EXERCISE PROMPT:
Only the lines from the first line of the material below to the line containing "t => .next (t.endStep s)", inclusive, should be copied, each exactly as written.

DATASET RECORDS:

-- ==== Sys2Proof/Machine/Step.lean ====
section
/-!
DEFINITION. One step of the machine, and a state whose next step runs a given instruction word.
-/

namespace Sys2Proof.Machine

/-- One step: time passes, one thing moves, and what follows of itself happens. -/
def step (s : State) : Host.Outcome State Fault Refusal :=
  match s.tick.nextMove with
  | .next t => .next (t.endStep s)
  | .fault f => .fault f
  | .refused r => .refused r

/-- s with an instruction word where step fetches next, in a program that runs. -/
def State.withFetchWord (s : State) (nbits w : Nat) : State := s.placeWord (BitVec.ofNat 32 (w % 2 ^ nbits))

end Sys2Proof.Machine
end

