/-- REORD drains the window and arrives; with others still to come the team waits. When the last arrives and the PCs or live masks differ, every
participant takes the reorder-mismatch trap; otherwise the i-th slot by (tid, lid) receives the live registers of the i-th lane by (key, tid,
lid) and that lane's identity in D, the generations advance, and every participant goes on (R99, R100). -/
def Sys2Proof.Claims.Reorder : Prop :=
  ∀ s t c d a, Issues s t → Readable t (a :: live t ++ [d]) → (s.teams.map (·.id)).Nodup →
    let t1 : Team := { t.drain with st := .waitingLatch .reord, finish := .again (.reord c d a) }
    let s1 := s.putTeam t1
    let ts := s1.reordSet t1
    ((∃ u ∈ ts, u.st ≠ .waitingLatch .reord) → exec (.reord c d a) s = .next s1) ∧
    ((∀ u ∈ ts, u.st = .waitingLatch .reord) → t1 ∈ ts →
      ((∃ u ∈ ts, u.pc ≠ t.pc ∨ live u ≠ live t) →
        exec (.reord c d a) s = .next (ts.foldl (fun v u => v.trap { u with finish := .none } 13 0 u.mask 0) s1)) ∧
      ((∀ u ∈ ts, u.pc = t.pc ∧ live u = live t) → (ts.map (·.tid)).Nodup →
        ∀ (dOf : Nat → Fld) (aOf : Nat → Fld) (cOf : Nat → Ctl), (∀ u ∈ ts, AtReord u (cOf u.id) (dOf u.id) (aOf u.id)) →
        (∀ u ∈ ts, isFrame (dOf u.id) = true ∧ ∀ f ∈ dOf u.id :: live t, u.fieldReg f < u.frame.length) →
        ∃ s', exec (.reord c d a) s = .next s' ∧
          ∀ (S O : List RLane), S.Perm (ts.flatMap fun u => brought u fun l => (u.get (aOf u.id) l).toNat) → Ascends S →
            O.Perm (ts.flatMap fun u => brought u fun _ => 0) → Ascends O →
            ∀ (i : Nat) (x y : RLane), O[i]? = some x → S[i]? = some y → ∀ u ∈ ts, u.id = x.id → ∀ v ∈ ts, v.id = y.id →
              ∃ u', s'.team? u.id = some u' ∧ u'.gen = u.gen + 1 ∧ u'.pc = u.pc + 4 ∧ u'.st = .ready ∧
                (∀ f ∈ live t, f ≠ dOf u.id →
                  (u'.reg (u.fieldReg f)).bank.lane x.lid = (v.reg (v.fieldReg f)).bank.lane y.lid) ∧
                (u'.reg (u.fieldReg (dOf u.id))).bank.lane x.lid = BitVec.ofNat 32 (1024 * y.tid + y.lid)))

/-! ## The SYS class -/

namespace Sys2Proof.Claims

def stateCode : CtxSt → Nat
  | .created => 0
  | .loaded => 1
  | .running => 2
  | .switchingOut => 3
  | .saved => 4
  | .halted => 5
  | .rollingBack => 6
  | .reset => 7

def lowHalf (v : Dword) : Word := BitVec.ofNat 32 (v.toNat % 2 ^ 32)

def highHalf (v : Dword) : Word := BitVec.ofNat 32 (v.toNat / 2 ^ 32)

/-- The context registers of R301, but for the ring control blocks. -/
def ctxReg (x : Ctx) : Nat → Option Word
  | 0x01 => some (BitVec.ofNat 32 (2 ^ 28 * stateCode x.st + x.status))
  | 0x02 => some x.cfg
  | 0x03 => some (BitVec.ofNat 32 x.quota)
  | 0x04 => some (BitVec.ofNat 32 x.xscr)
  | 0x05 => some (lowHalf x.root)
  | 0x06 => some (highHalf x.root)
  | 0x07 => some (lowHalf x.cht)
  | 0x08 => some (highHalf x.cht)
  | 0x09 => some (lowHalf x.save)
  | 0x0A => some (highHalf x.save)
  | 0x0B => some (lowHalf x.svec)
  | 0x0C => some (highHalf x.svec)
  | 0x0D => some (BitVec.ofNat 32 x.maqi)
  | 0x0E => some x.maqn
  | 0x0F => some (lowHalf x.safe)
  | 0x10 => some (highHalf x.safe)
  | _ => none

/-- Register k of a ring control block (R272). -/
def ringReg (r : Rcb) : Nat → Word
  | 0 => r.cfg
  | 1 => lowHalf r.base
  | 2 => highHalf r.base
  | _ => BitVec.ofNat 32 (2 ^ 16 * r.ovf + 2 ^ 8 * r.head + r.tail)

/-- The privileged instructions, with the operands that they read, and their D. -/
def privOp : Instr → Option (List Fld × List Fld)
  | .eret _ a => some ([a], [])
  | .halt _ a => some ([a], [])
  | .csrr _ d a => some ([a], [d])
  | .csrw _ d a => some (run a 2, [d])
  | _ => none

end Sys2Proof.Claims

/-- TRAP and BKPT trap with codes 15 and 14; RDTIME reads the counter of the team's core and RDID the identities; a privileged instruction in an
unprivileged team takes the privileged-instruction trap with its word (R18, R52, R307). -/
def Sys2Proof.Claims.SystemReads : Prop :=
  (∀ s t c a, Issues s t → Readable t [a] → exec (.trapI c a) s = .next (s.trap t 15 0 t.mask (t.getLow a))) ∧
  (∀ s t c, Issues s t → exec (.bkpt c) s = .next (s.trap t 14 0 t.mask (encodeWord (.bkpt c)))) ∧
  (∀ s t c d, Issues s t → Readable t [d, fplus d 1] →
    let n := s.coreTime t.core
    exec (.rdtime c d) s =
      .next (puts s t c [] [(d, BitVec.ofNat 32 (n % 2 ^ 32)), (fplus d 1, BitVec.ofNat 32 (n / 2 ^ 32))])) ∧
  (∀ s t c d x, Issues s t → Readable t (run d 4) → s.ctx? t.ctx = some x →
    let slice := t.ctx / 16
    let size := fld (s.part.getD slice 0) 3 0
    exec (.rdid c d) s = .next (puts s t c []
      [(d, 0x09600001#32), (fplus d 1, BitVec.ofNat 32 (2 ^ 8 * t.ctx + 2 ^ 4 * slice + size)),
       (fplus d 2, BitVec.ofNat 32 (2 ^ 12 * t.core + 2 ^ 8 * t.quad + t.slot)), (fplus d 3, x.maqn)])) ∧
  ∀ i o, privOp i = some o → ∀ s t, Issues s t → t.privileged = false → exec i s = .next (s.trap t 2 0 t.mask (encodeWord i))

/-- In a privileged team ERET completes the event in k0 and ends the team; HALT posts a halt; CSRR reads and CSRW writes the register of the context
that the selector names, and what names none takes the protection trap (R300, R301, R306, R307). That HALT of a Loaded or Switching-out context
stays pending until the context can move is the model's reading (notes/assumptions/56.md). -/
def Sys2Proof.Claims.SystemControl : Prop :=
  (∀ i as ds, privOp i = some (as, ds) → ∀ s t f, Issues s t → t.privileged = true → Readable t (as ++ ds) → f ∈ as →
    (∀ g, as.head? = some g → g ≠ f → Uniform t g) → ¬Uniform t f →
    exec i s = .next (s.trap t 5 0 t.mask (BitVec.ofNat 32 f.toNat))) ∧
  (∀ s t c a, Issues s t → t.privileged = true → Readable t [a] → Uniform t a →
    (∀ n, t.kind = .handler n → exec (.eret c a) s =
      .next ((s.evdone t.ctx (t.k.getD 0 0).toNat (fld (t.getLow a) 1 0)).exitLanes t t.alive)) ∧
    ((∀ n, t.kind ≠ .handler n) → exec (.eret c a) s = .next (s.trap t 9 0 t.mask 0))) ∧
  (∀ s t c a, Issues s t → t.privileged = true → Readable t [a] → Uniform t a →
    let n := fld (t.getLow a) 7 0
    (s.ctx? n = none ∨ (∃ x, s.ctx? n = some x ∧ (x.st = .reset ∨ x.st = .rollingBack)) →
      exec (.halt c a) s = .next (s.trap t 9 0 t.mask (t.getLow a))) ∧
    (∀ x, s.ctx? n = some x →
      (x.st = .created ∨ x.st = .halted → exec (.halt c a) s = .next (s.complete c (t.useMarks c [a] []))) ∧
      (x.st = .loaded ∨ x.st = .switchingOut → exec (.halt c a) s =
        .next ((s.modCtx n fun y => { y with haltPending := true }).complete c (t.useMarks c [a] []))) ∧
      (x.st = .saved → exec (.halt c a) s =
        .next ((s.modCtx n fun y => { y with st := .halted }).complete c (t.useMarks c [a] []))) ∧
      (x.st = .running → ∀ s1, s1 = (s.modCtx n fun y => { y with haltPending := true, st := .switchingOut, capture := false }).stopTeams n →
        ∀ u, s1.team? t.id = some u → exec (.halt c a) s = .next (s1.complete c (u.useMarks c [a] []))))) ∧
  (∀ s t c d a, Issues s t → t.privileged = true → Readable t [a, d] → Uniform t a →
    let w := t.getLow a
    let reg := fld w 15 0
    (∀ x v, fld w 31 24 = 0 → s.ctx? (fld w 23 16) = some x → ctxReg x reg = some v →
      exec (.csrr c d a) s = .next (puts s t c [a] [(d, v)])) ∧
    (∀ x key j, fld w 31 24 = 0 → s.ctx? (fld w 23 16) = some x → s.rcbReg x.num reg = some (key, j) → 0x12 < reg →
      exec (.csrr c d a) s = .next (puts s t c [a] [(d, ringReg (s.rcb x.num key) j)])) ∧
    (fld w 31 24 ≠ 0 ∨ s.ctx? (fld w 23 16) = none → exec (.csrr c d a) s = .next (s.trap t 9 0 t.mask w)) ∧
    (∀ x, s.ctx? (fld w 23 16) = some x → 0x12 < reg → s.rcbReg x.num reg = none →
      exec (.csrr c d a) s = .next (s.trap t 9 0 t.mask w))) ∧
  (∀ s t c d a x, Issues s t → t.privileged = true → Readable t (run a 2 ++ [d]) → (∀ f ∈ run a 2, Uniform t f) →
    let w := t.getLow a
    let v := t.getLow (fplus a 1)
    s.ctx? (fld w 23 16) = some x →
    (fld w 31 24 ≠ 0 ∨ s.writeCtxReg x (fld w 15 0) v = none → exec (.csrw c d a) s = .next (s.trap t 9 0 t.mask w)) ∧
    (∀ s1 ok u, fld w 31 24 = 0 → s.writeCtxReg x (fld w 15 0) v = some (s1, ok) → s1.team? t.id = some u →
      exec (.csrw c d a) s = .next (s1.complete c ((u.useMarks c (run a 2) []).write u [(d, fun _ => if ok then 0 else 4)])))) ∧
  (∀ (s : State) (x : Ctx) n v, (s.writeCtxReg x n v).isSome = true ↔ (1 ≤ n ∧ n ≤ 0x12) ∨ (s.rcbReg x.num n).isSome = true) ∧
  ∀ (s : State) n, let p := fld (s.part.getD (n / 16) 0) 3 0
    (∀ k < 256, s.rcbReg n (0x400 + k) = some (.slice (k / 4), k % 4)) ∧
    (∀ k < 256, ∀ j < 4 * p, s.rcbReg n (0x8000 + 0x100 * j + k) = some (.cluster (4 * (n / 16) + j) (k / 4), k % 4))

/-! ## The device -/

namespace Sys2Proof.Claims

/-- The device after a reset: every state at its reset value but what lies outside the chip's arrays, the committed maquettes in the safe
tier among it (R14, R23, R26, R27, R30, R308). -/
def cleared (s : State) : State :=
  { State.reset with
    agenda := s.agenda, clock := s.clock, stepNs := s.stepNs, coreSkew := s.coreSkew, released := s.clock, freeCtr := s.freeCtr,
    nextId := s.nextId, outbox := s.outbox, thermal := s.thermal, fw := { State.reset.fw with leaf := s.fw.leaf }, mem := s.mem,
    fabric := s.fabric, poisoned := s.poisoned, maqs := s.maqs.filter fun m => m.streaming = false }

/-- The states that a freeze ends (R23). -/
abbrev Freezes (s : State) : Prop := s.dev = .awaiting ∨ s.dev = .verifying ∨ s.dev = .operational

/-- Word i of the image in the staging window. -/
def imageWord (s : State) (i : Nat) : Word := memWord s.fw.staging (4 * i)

ANSWER SPACE:
-- ==== Sys2Proof/Machine/Step.lean ====
section
/-!
DEFINITION. One step of the machine, and a state whose next step runs a given instruction word.
-/

namespace Sys2Proof.Machine

/-- One step: time passes, one thing moves, and what follows of itself happens. -/
def step (s : State) : Host.Outcome State Fault Refusal :=
  match s.tick.nextMove with
  | .next t => .next (t.endStep s)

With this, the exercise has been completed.